May 19, 2013
On 5/19/2013 5:02 AM, Simen Kjaeraas wrote:
>> By definition? Pointer semantics are what we choose it to mean.
> Of course. But which definition is saner:

For many types, it is extremely useful to have some sort of "invalid" value for it. null fills that role nicely for pointers, just as nan does for floating point types, and 0xFF does for UTF-8.

There's not anything insane about it. The Nullable type constructor even exists in order to provide such an invalid state for types (like int) which normally do not have one.

Yes, I do understand there's a role for pointers which cannot hold the invalid value.
May 19, 2013
On 5/19/2013 10:41 AM, deadalnix wrote:
> I have bunch of code that goes like :
>
> auto oldVar = var;
> scope(exit) var = oldVar;
>
> This is begging for a RAII solution where I pass var as template parameter but
> would require default constructor. This is an actual problem I have right now as
> all save/restore are harder and harder to keep in sync for no reason and
> generate a lot of boilerplate.
>
> This is a problem I have right now that default constructor would solve, and
> this isn't the first time I hit that need.

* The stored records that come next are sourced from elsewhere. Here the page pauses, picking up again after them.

/-- The far-end word becomes absent (R103). -/
def Group.dropFarEnd (r : Group) : Group := { r with candidate := none, run := 0, accepted := none }

/-- A group record with the inputs the port supervisor holds taken in (R90 step 1, R82, R83, R93, R103, R104). -/
def State.refreshGroup (s : State) (r : Group) : Group :=
  let cfg := r.config
  let unusable := s.sup.unusable cfg
  let r := { r with
    channel := Vector.ofFn (fun k => s.refreshChannel cfg k r.channel[k])
    pfail := GroupConfig.complete cfg && s.sup.protectOut cfg
    unusable := unusable
    conditions := { r.conditions with
      crossShelf := s.sup.crossShelf cfg
      swapped := s.sup.swapped cfg } }
  if unusable || s.sup.protectFailed cfg then r.dropFarEnd else r

/-! ## Local requests (R79, R89) -/

/-- A request ranks above another: a higher level, or the same level and a lower channel (R89, R105). -/
def Request.beats (a b : Request) : Bool :=
  b.level.val < a.level.val || (a.level = b.level && a.channel.val < b.channel.val)

/-- The channel number of a channel index. -/
def channelNumber (k : ChannelIx) : Fin 8 := ⟨k + 1, by omega⟩

def Stored.request : Stored → Request
  | .bar => ⟨7, 0⟩
  | .force k => ⟨5, channelNumber k⟩
  | .manual k => ⟨2, channelNumber k⟩

def Entry.request : Entry → Request
  | .wait k => ⟨1, channelNumber k⟩
  | .stay => ⟨1, 1⟩

def Condition.requests (k : ChannelIx) : Condition → List Request
  | .fail => [⟨4, channelNumber k⟩]
  | .degrade => [⟨3, channelNumber k⟩]
  | .clear => []

/-- PFAIL and the FAIL and DEGRADE requests held; an incomplete group holds none (R79). -/
def Group.conditionRequests (r : Group) : List Request :=
  if GroupConfig.complete r.config then
    (if r.pfail then [⟨6, 0⟩] else [])
    ++ (List.finRange 4).flatMap (fun k => (r.channel[k]).request.requests k)
  else []

/-- The automatic requests held (R79). -/
def Group.automaticRequests (r : Group) : List Request :=
  r.conditionRequests
  ++ (if GroupConfig.complete r.config then (r.entry.map Entry.request).toList else [])

/-- The local requests held (R79). -/
def Group.localRequests (r : Group) : List Request :=
  (if GroupConfig.complete r.config then (r.stored.map Stored.request).toList else []) ++ r.automaticRequests

/-- The highest of a list of requests, CLEAR when it is empty (R89). -/
def topRequest (l : List Request) : Request :=
  l.foldl (fun best x => if x.beats best then x else best) Request.clear

/-- The highest level of a list of requests, 0 when it is empty. -/
def topLevel (l : List Request) : Nat := (topRequest l).level

/-! ## MANUAL, WAIT and STAY (R86 to R88) -/

/-- A stored MANUAL is removed and a COMMAND event reports it (R86, R107). -/
def State.cancelManual (s : State) (g : GroupId) : State :=
  match s.group[g].stored with
  | some (.manual _) => (s.setGroup g { s.group[g] with stored := none }).putEvent g (.command 3 .refusedLevel)
  | some .bar => s
  | some (.force _) => s
  | none => s

/-- A local request of level 2 or above is held. -/
def Group.heldAboveEntry (r : Group) : Bool := 2 ≤ topLevel r.localRequests

/-- The channel whose own FAIL or DEGRADE was the winner (R87). -/
def Group.ownFailure (r : Group) : Option ChannelIx :=
  if r.source = .local ∧ (r.winner.level = 4 ∨ r.winner.level = 3) then
    if h : 1 ≤ r.winner.channel.val ∧ r.winner.channel.val ≤ 4 then some ⟨r.winner.channel - 1, by omega⟩ else none
  else none

/-- The conditions of R87 hold for channel `k`. -/
def State.entersEntry (s : State) (r : Group) (k : ChannelIx) : Bool :=
  r.evaluated && GroupConfig.complete r.config && r.channel[k].request = .clear && !r.heldAboveEntry
  && (GroupConfig.selector r.config).any (fun e => (s.element e).commanded.val = k.val + 1)

/-- The entry made for channel `k`, with its restore-wait timer (R87). -/
def State.enterEntry (s : State) (r : Group) (k : ChannelIx) : Group :=
  if GroupConfig.kind r.config = .shared ∨ GroupConfig.revertive r.config then
    { r with entry := some (.wait k), restoreWait := some (s.after (restoreWaitTime r.config)) }
  else { r with entry := some .stay }

/-- The removal or the making of an entry (R87, R88). -/
def State.settleEntry (s : State) (r : Group) : Group :=
  if r.heldAboveEntry then { r with entry := none, restoreWait := none }
  else if r.entry.isSome then r
  else match r.ownFailure with
    | some k => if s.entersEntry r k then s.enterEntry r k else r
    | none => r

/-- Steps 1 to 3 of a group's update (R90). -/
def State.bringRequests (s : State) (g : GroupId) : State :=
  let s := s.setGroup g (s.refreshGroup s.group[g])
  let s := if s.group[g].conditionRequests ≠ [] then s.cancelManual g else s
  let r := s.settleEntry s.group[g]
  s.setGroup g { r with top := topRequest r.localRequests }

/-! ## Evaluation (R91, R92, R105, R108, R110) -/

/-- The far-end request and bridged channel (R103, R105, R108). -/
def Group.farRequest (r : Group) : Request := (r.accepted.map bridgeRequest).getD Request.clear
def Group.farBridged (r : Group) : Fin 8 := (r.accepted.map bridgeBridged).getD 0

/-- The winner and its source (R91, R105). -/
def Group.choose (r : Group) : Request × Source :=
  if GroupConfig.complete r.config then
    match GroupConfig.kind r.config with
    | .shared => if r.farRequest.beats r.top then (r.farRequest, .farEnd) else (r.top, .local)
    | .paired => (r.top, .local)
    | .none => (Request.clear, .local)
  else (Request.clear, .local)

/-- The position of a channel number; 0 when there is none of that number. -/
def positionOf (n : Fin 8) : Position := if h : n.val < 5 then ⟨n, h⟩ else 0

/-- The channel a winner moves: its channel at levels 1 to 5, none otherwise. -/
def Request.moves (w : Request) : Option (Fin 8) := if 1 ≤ w.level.val ∧ w.level.val ≤ 5 then some w.channel else none

/-- Where the winner puts the selector element (R91, R108). -/
def Group.selectorTarget (r : Group) : Position :=
  if GroupConfig.complete r.config then
    match GroupConfig.kind r.config, r.winner.moves with
    | .paired, some k => if k = 1 then 1 else 0
    | .shared, some k => if r.farBridged = k then positionOf k else 0
    | _, _ => 0
  else 0

/-- Where the winner puts the bridge element; only a complete SHARED group commands one (R91, R108). -/
def Group.bridgeTarget (r : Group) : Option Position :=
  if GroupConfig.complete r.config ∧ GroupConfig.kind r.config = .shared then
    some ((r.winner.moves.map positionOf).getD 0)
  else none

/-- The element commands of an evaluation (R91, R108). -/
def State.commandGroup (s : State) (g : GroupId) : State :=
  let r := s.group[g]
  let s := match r.bridgeTarget, GroupConfig.bridge r.config with
    | some p, some e => s.commandElement e p
    | _, _ => s
  match GroupConfig.selector r.config with
  | some e => s.commandElement e r.selectorTarget
  | none => s

/-- The channel of a disagreement (R110). -/
def Group.disagreement (r : Group) : Option (Fin 8) :=
  if GroupConfig.kind r.config = .shared then
    r.winner.moves.bind (fun k => if r.farBridged = k then none else some k)
  else none

/-- The confirmation timer at the end of an evaluation (R110). -/
def Group.confirm (r : Group) (now : Nat) : Group :=
  match r.disagreement with
  | none => { r with confirmation := none, timeout := false }
  | some k =>
    if r.timeout then r
    else match r.confirmation with
      | none => { r with confirmation := some (k, now + Config.confirmationTime) }
      | some (k', _) => if k' = k then r else { r with confirmation := some (k, now + Config.confirmationTime) }

/-- A group evaluated for the first time starts the timer of a WAIT entry (R96). -/
def Group.firstEvaluated (r : Group) (now : Nat) : Group :=
  match r.entry with
  | some (.wait _) => { r with restoreWait := some (now + restoreWaitTime r.config) }
  | some .stay => r
  | none => r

oldVar isn't being default constructed in your example, nor can I see why you'd need a default constructor in order to use RAII for save/restore.

May 19, 2013
On Sunday, 19 May 2013 at 18:23:22 UTC, Walter Bright wrote:
> On 5/19/2013 5:02 AM, Simen Kjaeraas wrote:
>>> By definition? Pointer semantics are what we choose it to mean.
>> Of course. But which definition is saner:
>
> For many types, it is extremely useful to have some sort of "invalid" value for it. null fills that role nicely for pointers, just as nan does for floating point types, and 0xFF does for UTF-8.
>

I don't wanted to bring that up because I thought it would confuse people, but yes, 0xFF for char is the exact same problem and I argue in the same direction : require explicit initialization.

> There's not anything insane about it. The Nullable type constructor even exists in order to provide such an invalid state for types (like int) which normally do not have one.
>

If something can be null, you MUST do something to handle specifically the null case. D completely fail to ensure that.

void buzz(Foo f) {
    f.foo(); // Rely in faith. It is invalid and way easier to write than the valid code, which is THE recipe for it to spread.
}
May 19, 2013
On Sunday, 19 May 2013 at 18:27:08 UTC, Walter Bright wrote:
> oldVar isn't being default constructed in your example, nor can I see why you'd need a default constructor in order to use RAII for save/restore.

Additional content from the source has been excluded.